* Data provided
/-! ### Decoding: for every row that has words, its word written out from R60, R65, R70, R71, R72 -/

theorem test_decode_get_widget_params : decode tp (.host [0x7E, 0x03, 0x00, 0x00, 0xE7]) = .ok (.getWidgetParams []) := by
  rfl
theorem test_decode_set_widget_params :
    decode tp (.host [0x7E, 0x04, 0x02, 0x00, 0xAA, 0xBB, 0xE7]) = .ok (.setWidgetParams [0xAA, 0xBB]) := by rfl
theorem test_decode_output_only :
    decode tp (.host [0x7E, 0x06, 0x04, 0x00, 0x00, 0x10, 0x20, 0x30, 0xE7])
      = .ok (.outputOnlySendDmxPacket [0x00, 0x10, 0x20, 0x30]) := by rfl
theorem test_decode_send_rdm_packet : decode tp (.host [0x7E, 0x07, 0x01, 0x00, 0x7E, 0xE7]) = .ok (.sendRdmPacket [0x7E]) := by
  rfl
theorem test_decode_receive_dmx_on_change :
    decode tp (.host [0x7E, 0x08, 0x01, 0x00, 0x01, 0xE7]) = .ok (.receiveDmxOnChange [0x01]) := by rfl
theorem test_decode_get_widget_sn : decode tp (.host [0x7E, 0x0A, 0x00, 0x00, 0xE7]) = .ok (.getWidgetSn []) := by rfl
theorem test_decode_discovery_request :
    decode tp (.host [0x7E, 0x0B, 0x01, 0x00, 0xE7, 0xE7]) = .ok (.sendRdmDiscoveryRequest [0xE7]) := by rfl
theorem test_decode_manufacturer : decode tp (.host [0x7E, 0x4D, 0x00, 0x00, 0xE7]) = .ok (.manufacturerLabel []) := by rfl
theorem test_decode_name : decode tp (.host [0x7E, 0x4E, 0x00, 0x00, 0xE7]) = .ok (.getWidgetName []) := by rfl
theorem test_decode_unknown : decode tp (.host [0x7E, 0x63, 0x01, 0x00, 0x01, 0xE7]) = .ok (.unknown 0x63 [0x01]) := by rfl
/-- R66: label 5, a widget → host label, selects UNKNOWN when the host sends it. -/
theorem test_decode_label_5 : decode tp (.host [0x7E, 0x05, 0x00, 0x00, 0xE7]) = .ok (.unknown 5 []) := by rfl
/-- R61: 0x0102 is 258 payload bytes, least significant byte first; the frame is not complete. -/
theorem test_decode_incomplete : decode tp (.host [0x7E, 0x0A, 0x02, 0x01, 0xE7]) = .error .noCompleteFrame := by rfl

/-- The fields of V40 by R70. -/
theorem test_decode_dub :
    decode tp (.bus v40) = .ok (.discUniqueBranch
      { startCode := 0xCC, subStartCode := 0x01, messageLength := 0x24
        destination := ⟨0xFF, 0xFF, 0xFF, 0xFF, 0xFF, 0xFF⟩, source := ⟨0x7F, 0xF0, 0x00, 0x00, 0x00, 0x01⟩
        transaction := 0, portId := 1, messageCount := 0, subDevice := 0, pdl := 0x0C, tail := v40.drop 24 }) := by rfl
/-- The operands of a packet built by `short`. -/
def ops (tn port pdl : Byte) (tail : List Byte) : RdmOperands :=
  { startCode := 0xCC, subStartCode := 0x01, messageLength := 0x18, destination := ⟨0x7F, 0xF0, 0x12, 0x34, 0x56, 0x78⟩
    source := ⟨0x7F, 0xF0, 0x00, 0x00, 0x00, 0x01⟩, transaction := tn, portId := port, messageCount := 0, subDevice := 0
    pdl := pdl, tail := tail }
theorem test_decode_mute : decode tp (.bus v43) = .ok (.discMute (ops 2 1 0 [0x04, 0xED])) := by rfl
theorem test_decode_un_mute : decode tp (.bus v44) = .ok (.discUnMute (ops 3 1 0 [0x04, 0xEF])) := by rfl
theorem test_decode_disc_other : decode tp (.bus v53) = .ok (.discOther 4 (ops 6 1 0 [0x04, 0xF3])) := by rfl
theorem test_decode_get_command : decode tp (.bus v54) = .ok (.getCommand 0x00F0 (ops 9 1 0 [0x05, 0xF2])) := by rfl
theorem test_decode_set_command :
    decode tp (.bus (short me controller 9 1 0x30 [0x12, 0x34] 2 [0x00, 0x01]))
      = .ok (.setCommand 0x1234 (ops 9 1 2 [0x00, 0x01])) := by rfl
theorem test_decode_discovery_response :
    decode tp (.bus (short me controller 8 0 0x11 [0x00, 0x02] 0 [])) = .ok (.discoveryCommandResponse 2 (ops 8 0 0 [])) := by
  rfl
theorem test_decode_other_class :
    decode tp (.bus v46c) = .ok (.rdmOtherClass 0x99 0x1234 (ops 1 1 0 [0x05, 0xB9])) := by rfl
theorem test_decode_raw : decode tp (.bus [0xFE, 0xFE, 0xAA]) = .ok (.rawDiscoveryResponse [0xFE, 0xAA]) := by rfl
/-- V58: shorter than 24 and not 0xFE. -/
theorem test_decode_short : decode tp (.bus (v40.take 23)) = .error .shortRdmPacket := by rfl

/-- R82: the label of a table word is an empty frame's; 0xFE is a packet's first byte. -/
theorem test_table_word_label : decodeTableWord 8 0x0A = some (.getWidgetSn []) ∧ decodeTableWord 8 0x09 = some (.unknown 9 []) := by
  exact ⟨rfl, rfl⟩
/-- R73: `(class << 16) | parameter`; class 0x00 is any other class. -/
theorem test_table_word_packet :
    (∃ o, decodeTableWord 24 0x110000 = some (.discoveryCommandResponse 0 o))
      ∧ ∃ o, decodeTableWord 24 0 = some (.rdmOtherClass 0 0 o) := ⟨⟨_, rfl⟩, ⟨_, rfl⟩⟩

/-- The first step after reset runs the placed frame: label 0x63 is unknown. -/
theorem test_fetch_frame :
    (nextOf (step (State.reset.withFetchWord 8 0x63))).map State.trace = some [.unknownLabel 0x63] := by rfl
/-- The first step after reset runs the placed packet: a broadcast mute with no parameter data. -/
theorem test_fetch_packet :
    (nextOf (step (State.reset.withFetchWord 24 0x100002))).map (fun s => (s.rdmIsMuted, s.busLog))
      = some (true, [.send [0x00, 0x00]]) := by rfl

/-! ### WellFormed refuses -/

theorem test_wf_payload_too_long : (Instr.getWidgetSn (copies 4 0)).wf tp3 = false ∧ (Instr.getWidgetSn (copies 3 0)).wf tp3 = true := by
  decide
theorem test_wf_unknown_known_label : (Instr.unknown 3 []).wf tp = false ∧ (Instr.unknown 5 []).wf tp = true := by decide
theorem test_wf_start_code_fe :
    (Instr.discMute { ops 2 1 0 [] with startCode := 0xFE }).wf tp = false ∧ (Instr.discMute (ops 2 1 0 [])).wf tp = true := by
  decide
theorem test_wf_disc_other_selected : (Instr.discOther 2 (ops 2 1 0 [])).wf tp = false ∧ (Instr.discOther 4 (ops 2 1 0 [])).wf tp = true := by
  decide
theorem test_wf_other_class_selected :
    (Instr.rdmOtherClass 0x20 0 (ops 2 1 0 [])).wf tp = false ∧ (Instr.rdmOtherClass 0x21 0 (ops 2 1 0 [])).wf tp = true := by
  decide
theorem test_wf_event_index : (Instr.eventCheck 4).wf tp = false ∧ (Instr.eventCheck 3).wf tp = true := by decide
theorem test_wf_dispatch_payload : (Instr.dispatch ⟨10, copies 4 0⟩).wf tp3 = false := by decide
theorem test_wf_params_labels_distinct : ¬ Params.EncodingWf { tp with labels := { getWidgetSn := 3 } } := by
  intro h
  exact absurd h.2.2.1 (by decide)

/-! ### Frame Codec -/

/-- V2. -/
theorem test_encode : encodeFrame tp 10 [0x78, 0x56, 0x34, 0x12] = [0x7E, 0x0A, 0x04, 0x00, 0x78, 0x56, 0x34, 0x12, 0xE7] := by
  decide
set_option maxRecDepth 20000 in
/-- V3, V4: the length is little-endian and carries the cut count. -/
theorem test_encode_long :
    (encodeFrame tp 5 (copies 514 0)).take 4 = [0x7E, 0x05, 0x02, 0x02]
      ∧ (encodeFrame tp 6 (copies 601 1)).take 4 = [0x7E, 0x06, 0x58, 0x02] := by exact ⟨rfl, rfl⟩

* Exercise objective
Repeat the data above starting at the line with "WellFormed refuses -/" and ending at its last line, exactly, with no other lines.

* Finished exercise
/-! ### WellFormed refuses -/

theorem test_wf_payload_too_long : (Instr.getWidgetSn (copies 4 0)).wf tp3 = false ∧ (Instr.getWidgetSn (copies 3 0)).wf tp3 = true := by
  decide
theorem test_wf_unknown_known_label : (Instr.unknown 3 []).wf tp = false ∧ (Instr.unknown 5 []).wf tp = true := by decide
theorem test_wf_start_code_fe :
    (Instr.discMute { ops 2 1 0 [] with startCode := 0xFE }).wf tp = false ∧ (Instr.discMute (ops 2 1 0 [])).wf tp = true := by
  decide
theorem test_wf_disc_other_selected : (Instr.discOther 2 (ops 2 1 0 [])).wf tp = false ∧ (Instr.discOther 4 (ops 2 1 0 [])).wf tp = true := by
  decide
theorem test_wf_other_class_selected :
    (Instr.rdmOtherClass 0x20 0 (ops 2 1 0 [])).wf tp = false ∧ (Instr.rdmOtherClass 0x21 0 (ops 2 1 0 [])).wf tp = true := by
  decide
theorem test_wf_event_index : (Instr.eventCheck 4).wf tp = false ∧ (Instr.eventCheck 3).wf tp = true := by decide
theorem test_wf_dispatch_payload : (Instr.dispatch ⟨10, copies 4 0⟩).wf tp3 = false := by decide
theorem test_wf_params_labels_distinct : ¬ Params.EncodingWf { tp with labels := { getWidgetSn := 3 } } := by
  intro h
  exact absurd h.2.2.1 (by decide)

/-! ### Frame Codec -/

/-- V2. -/
theorem test_encode : encodeFrame tp 10 [0x78, 0x56, 0x34, 0x12] = [0x7E, 0x0A, 0x04, 0x00, 0x78, 0x56, 0x34, 0x12, 0xE7] := by
  decide
set_option maxRecDepth 20000 in
/-- V3, V4: the length is little-endian and carries the cut count. -/
theorem test_encode_long :
    (encodeFrame tp 5 (copies 514 0)).take 4 = [0x7E, 0x05, 0x02, 0x02]
      ∧ (encodeFrame tp 6 (copies 601 1)).take 4 = [0x7E, 0x06, 0x58, 0x02] := by exact ⟨rfl, rfl⟩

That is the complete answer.